Task brief >> Copy the listing below line for line, from its opening line to the one with "banks := s.ctl.banks.set", both included; stop there.

Supplied records >>
-- ==== Sys2Proof/Laws/Instr.lean ====
section
/-! SUPPORT. What each meaning with several branches answers, in closed form, so that a proof about exec cites one lemma
and does not unfold the operations under it. -/

namespace Sys2Proof.Machine

open Sys2Proof

variable (s : State)

/-- The state in which bank `e` has status `n` after an acknowledging write (R140). -/
def acked (e : Nat) (n : Byte) (withdraws released : Bool) (s : State) : State :=
  { s with
    ctl := { s.ctl with
      banks := s.ctl.banks.set e { s.bank e with ist := n }
      epint := if withdraws then s.ctl.epint &&& ~~~(1#8 <<< e) else s.ctl.epint
      comp := s.ctl.comp && !(withdraws && s.ctl.epint &&& ~~~(1#8 <<< e) == 0) }
    trace := s.trace ++ if released then [.log (.bufferReleased e)] else [] }

/-- R140 in closed form. -/
theorem execWrEpist_eq (v : Byte) : execWrEpist v s =
    .next (acked s.sel (ackResult s.selBank.ist v) (ackWithdraws s.selBank.ist v) (ackReleases s.selBank.ist v) s) := by
  have hcomp : ∀ (x : Byte) (c : Bool), (if x = 0 then false else c) = (c && !(x == 0)) := by
    intro x c
    by_cases h : x = 0
    · simp [h]
    · rw [if_neg h, beq_eq_false_iff_ne.2 h, Bool.not_false, Bool.and_true]
  cases h : ackWithdraws s.selBank.ist v <;> cases h' : ackReleases s.selBank.ist v <;>
    simp only [execWrEpist, acked, h, h', State.withdrawEp, bitClr, bitMask, hcomp, Bool.false_eq_true, if_true,
      if_false, List.append_nil, Bool.false_and, Bool.true_and, Bool.not_false, Bool.and_true] <;> rfl

/-- CO.READ and CO.WRITE on a stalled endpoint, in closed form. -/
theorem coStalled_eq (ep : Nat) : coStalled ep s =
    .returned .stall (comRaise .bridge ep ((s.bank ep).ienHas .stalled) (s.modBank ep (·.setIst .stalled))) := by
  rw [coStalled, State.irqEp_eq]

/-- CO.READ's copy in closed form (R181). -/
theorem coReadCopy_eq (ep len : Nat) (h : ep < s.N) : coReadCopy ep len s =
    .returned (.bytes ((s.bank ep).q.take len)) (comRaise .bridge ep ((s.bank ep).ienHas .txrdy)
      (s.modBank ep fun b => { b with q := [], ist := b.ist ||| 0x81 })) := by
  have hi : ∀ i : Byte, bitSet (bitSet i 7) 0 = i ||| 0x81 := by decide
  simp only [coReadCopy, State.irqEp_eq, s.bank_modBank_self _ h, State.modBank_modBank _ _ _ _ h, Function.comp_def,
    Bank.setIst, Bank.ienHas, Cond.pos, hi]

/-- CO.WRITE's copy in closed form (R182). -/
theorem coWriteCopy_eq (ep : Nat) (buf : List Byte) (h : ep < s.N) : coWriteCopy ep buf s =
    .returned .ok (comRaise .bridge ep
      (decide ((s.bank ep).cap < buf.length) && (s.bank ep).ienHas .fifocon || (s.bank ep).ienHas .rxout)
      (s.modBank ep fun b => { b with
        ovf := b.ovf || decide (b.cap < buf.length)
        q := buf.take b.cap
        ist := b.ist ||| 0x84 })) := by
  have hi : ∀ i : Byte, bitSet (bitSet i 7) 2 = i ||| 0x84 := by decide
  rw [← comRaise_comRaise]
  simp only [coWriteCopy, State.irqEp_eq, s.fillFifo_eq _ _ h, State.modBank, comRaise_setBank, comRaise_bank,
    State.setBank_setBank, s.bank_setBank_self _ h, Bank.setIst, Bank.ienHas, Cond.pos, hi]

/-- CO.SETUP's copy in closed form (R183). -/
theorem coSetupCopy_eq (ep : Nat) (buf : List Byte) (h : ep < s.N) : coSetupCopy ep buf s =
    .returned .ok (comRaise .bridge ep
      (decide ((s.bank ep).cap < buf.length) && (s.bank ep).ienHas .fifocon || (s.bank ep).ienHas .rxstp)
      (s.modBank ep fun b => { b with
        stallrq := false
        ovf := b.ovf || decide (b.cap < buf.length)
        q := buf.take b.cap
        ist := b.ist &&& 0xFB ||| 0x08 })) := by
  have hi : ∀ i : Byte, bitSet (bitClr i 2) 3 = i &&& 0xFB ||| 0x08 := by decide
  rw [← comRaise_comRaise]
  have hf : ∀ b, (s.setBank ep b).fillFifo ep buf = _ := fun b =>
    State.fillFifo_eq _ _ _ (by rw [s.setBank_N]; exact h)
  simp only [coSetupCopy, State.irqEp_eq, State.modBank, hf, comRaise_setBank, comRaise_bank, State.setBank_setBank, s.bank_setBank_self _ h, Bank.setIst, Bank.clrIst,
    Bank.ienHas, Bank.cap, Cond.pos, hi]
  rfl

/-- CO.RESET in closed form (R184). -/
theorem coResetOp_eq : coResetOp s = .returned .ok { s with
    ctl := { s.ctl with
      banks := busResetBanks s.ctl.banks
      epint := 0
      comp := false
      busint := s.ctl.busint ||| 1#8 <<< 3
      genp := s.ctl.genp || s.ctl.busien.getLsbD 3
      sofArmed := s.ctl.sofArmed || s.cfg.sofEnable }
    nq := if s.ctl.busien.getLsbD 3 && (s.ctl.ven && !s.ctl.genp) then s.nq.put .bridge (s.nq.get .bridge ++ [.gen])
      else s.nq } := by
  cases h : s.cfg.sofEnable <;> simp [coResetOp, State.irqBus_eq, genRaise, State.withCtl, BusCond.pos, h]

/-- Endpoint 0 after a bus reset. -/
theorem bank_zero_busReset (c : Controller) (h : 0 < s.N) (hc : c.banks = busResetBanks s.ctl.banks) :
    (s.withCtl c).bank 0 = (s.bank 0).busReset := by
  simp only [State.bank, State.withCtl_ctl, hc]
  simp only [State.N] at h
  cases hb : s.ctl.banks with
  | nil => simp [hb] at h
  | cons b rest => simp [busResetBanks]

/-- The other endpoints after a bus reset. -/
theorem bank_succ_busReset (c : Controller) (k : Nat) (hk : k ≠ 0) (hc : c.banks = busResetBanks s.ctl.banks) :
    (s.withCtl c).bank k = Bank.zero := by
  simp only [State.bank, State.withCtl_ctl, hc]
  cases hb : s.ctl.banks with
  | nil => simp [busResetBanks]
  | cons b rest =>
    obtain ⟨j, rfl⟩ := Nat.exists_eq_succ_of_ne_zero hk
    simp only [busResetBanks, List.getD_eq_getElem?_getD, Nat.succ_eq_add_one, List.getElem?_cons_succ,
      List.getElem?_map]
    cases rest[j]? <;> rfl

/-- A bus reset keeps the number of endpoints. -/
theorem length_busResetBanks (m : Memory) : (busResetBanks m).length = m.length := by
  cases m <;> simp [busResetBanks]

/-- The initial controller's banks are all zero. -/
theorem bank_initController (k : Nat) : s.initController.bank k = Bank.zero := by
  simp only [State.bank, State.initController_ctl, Controller.initial, List.getD_eq_getElem?_getD,
    List.getElem?_replicate]
  split <;> rfl

/-- The initial controller has as many endpoints. -/
theorem N_initController : s.initController.N = s.N := by
  simp [State.N, Controller.initial]

end Sys2Proof.Machine
end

Answer area >>
-- ==== Sys2Proof/Laws/Instr.lean ====
section
/-! SUPPORT. What each meaning with several branches answers, in closed form, so that a proof about exec cites one lemma
and does not unfold the operations under it. -/

namespace Sys2Proof.Machine

open Sys2Proof

variable (s : State)

/-- The state in which bank `e` has status `n` after an acknowledging write (R140). -/
def acked (e : Nat) (n : Byte) (withdraws released : Bool) (s : State) : State :=
  { s with
    ctl := { s.ctl with
      banks := s.ctl.banks.set e { s.bank e with ist := n }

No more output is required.